-- HOW TO COMPLETE THIS TASK --
Return each line of the entries that holds the string "stationHolds".

-- GIVEN RECORDS --
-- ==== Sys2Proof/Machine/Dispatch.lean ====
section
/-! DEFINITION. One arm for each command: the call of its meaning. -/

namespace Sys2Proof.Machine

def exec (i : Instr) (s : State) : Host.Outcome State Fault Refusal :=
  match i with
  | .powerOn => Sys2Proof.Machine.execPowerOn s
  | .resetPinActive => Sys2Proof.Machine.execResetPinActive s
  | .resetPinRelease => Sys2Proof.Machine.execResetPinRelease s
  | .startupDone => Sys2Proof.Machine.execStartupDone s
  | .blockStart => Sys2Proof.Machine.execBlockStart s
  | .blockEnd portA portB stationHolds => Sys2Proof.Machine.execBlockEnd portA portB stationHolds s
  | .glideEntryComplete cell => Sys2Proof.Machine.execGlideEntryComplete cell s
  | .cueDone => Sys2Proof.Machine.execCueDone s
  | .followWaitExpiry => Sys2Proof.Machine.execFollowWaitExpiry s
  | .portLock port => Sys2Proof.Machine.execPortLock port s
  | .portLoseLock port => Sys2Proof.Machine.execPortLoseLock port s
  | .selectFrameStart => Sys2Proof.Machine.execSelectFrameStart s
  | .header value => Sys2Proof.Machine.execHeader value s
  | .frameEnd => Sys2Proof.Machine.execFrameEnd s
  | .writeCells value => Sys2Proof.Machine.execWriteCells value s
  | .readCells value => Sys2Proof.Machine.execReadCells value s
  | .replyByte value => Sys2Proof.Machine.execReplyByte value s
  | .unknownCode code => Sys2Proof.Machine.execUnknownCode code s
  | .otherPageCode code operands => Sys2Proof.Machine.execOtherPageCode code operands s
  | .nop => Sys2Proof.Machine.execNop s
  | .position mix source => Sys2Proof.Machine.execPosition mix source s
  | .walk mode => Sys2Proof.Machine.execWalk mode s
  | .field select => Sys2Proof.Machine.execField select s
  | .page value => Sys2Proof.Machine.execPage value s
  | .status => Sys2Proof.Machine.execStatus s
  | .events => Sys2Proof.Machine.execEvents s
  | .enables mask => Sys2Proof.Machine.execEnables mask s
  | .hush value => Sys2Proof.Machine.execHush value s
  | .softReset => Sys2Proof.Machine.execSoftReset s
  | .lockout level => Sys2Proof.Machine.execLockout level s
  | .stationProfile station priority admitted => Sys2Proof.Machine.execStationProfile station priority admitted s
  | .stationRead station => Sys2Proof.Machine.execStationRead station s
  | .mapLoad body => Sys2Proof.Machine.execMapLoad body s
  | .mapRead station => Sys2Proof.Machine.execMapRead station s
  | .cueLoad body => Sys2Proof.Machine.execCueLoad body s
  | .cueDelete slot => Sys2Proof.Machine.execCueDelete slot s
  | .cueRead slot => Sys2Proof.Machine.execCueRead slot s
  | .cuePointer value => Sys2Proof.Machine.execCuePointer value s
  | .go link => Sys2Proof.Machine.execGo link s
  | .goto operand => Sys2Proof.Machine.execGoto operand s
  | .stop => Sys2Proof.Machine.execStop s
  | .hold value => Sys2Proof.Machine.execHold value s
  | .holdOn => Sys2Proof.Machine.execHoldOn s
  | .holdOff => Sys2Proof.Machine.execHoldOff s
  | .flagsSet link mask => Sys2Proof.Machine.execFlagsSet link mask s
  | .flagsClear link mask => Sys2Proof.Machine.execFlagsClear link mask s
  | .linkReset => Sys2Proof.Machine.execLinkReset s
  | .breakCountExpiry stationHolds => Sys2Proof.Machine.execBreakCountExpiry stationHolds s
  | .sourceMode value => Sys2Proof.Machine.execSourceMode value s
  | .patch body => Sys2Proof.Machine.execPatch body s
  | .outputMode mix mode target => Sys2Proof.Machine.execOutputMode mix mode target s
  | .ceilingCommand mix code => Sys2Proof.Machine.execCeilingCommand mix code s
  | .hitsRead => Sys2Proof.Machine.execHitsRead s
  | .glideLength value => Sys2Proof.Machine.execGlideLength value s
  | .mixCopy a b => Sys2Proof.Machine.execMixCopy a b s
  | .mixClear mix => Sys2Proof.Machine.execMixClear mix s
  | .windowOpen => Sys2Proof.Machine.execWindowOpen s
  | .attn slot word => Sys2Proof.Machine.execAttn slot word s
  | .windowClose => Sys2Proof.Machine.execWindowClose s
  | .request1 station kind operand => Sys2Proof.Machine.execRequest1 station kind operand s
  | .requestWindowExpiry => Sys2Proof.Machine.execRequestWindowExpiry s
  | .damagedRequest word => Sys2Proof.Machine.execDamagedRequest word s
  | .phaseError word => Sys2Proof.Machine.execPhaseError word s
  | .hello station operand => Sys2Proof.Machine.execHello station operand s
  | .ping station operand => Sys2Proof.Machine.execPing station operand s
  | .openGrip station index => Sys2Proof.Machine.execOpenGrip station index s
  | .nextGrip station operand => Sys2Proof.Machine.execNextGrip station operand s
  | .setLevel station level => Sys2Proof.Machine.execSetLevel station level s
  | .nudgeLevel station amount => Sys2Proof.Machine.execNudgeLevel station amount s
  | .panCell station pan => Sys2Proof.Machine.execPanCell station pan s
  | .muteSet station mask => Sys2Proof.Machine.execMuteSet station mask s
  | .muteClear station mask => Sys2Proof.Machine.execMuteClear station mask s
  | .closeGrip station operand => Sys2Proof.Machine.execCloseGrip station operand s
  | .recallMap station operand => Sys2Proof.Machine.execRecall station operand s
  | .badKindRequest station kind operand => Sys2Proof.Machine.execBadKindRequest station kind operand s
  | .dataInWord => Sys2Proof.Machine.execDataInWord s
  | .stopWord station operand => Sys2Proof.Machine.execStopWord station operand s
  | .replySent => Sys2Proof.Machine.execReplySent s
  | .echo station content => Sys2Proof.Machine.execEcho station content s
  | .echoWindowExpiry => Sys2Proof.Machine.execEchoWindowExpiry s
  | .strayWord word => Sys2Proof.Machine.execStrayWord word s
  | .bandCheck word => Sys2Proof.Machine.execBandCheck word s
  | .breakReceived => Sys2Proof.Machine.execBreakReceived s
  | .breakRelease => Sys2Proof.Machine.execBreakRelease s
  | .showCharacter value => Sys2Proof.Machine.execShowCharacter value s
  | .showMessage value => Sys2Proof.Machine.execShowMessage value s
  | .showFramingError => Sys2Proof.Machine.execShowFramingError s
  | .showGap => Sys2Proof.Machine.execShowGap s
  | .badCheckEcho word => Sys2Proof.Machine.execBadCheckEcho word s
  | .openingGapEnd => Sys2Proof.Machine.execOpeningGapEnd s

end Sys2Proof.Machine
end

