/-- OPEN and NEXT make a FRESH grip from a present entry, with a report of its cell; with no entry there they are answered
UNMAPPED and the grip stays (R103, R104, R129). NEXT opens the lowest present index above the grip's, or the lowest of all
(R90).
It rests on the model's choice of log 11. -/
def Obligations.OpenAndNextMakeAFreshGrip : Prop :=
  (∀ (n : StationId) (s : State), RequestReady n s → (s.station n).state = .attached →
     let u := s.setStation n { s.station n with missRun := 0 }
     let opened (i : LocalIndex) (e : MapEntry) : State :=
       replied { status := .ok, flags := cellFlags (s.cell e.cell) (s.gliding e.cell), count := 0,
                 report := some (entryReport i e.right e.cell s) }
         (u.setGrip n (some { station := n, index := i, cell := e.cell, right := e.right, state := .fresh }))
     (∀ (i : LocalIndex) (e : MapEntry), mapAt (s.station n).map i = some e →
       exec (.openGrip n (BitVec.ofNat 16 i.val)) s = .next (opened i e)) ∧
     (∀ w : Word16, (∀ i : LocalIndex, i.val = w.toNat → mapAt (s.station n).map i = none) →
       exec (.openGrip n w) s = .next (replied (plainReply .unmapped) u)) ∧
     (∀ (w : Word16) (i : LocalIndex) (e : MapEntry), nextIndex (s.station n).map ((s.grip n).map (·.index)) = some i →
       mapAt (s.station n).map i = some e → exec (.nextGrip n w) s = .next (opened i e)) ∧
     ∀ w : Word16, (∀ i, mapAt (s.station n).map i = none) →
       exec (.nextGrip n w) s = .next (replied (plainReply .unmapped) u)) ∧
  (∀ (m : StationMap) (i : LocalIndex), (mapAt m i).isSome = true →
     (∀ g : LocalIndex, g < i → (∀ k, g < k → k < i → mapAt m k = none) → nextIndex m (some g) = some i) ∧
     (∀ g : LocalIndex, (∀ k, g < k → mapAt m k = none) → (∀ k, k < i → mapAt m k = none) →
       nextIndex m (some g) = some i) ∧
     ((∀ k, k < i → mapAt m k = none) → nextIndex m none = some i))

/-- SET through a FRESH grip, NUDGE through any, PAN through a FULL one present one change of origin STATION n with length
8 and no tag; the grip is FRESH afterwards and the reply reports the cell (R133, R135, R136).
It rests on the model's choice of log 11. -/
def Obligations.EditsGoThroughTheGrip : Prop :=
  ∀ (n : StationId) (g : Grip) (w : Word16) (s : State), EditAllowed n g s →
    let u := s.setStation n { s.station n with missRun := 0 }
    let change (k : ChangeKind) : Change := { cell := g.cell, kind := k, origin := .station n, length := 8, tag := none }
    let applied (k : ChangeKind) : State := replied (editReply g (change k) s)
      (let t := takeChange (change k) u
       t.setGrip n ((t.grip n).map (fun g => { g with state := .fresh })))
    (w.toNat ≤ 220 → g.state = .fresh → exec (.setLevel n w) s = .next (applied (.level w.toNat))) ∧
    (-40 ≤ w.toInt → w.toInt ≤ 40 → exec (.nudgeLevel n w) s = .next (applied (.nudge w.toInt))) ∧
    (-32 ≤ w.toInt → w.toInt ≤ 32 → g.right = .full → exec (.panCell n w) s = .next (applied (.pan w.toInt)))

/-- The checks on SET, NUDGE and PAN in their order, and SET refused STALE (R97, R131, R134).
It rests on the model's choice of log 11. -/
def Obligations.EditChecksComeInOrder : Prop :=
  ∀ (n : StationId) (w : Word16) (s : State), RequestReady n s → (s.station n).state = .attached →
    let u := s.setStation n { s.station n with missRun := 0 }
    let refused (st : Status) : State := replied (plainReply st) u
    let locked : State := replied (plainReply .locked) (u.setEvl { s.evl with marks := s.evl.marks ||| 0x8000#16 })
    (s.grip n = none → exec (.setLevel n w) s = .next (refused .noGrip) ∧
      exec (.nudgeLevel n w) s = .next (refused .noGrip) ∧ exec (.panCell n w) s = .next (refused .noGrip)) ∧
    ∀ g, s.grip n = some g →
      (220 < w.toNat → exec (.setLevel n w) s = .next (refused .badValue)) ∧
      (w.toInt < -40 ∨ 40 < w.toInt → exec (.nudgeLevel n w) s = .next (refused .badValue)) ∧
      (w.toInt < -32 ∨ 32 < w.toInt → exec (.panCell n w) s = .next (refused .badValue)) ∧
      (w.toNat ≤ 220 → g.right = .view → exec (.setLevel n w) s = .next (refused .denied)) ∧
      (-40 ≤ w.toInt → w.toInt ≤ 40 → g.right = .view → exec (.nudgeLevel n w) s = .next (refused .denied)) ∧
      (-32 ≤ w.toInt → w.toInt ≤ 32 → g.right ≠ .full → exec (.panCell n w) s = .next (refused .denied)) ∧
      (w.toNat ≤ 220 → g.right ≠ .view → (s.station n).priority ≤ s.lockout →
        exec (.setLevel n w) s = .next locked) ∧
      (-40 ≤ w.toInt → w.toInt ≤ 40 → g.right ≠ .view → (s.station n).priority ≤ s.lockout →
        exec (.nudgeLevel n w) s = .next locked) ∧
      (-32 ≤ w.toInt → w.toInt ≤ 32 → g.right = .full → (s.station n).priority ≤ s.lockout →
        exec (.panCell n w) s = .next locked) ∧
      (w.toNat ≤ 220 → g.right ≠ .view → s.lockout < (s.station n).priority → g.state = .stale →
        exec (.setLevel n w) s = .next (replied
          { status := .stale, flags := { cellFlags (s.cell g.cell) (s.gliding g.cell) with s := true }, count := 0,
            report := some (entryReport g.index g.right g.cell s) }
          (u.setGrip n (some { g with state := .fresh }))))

-- RESULT OF THIS EXERCISE --
  | .blockEnd portA portB stationHolds => Sys2Proof.Machine.execBlockEnd portA portB stationHolds s
  | .breakCountExpiry stationHolds => Sys2Proof.Machine.execBreakCountExpiry stationHolds s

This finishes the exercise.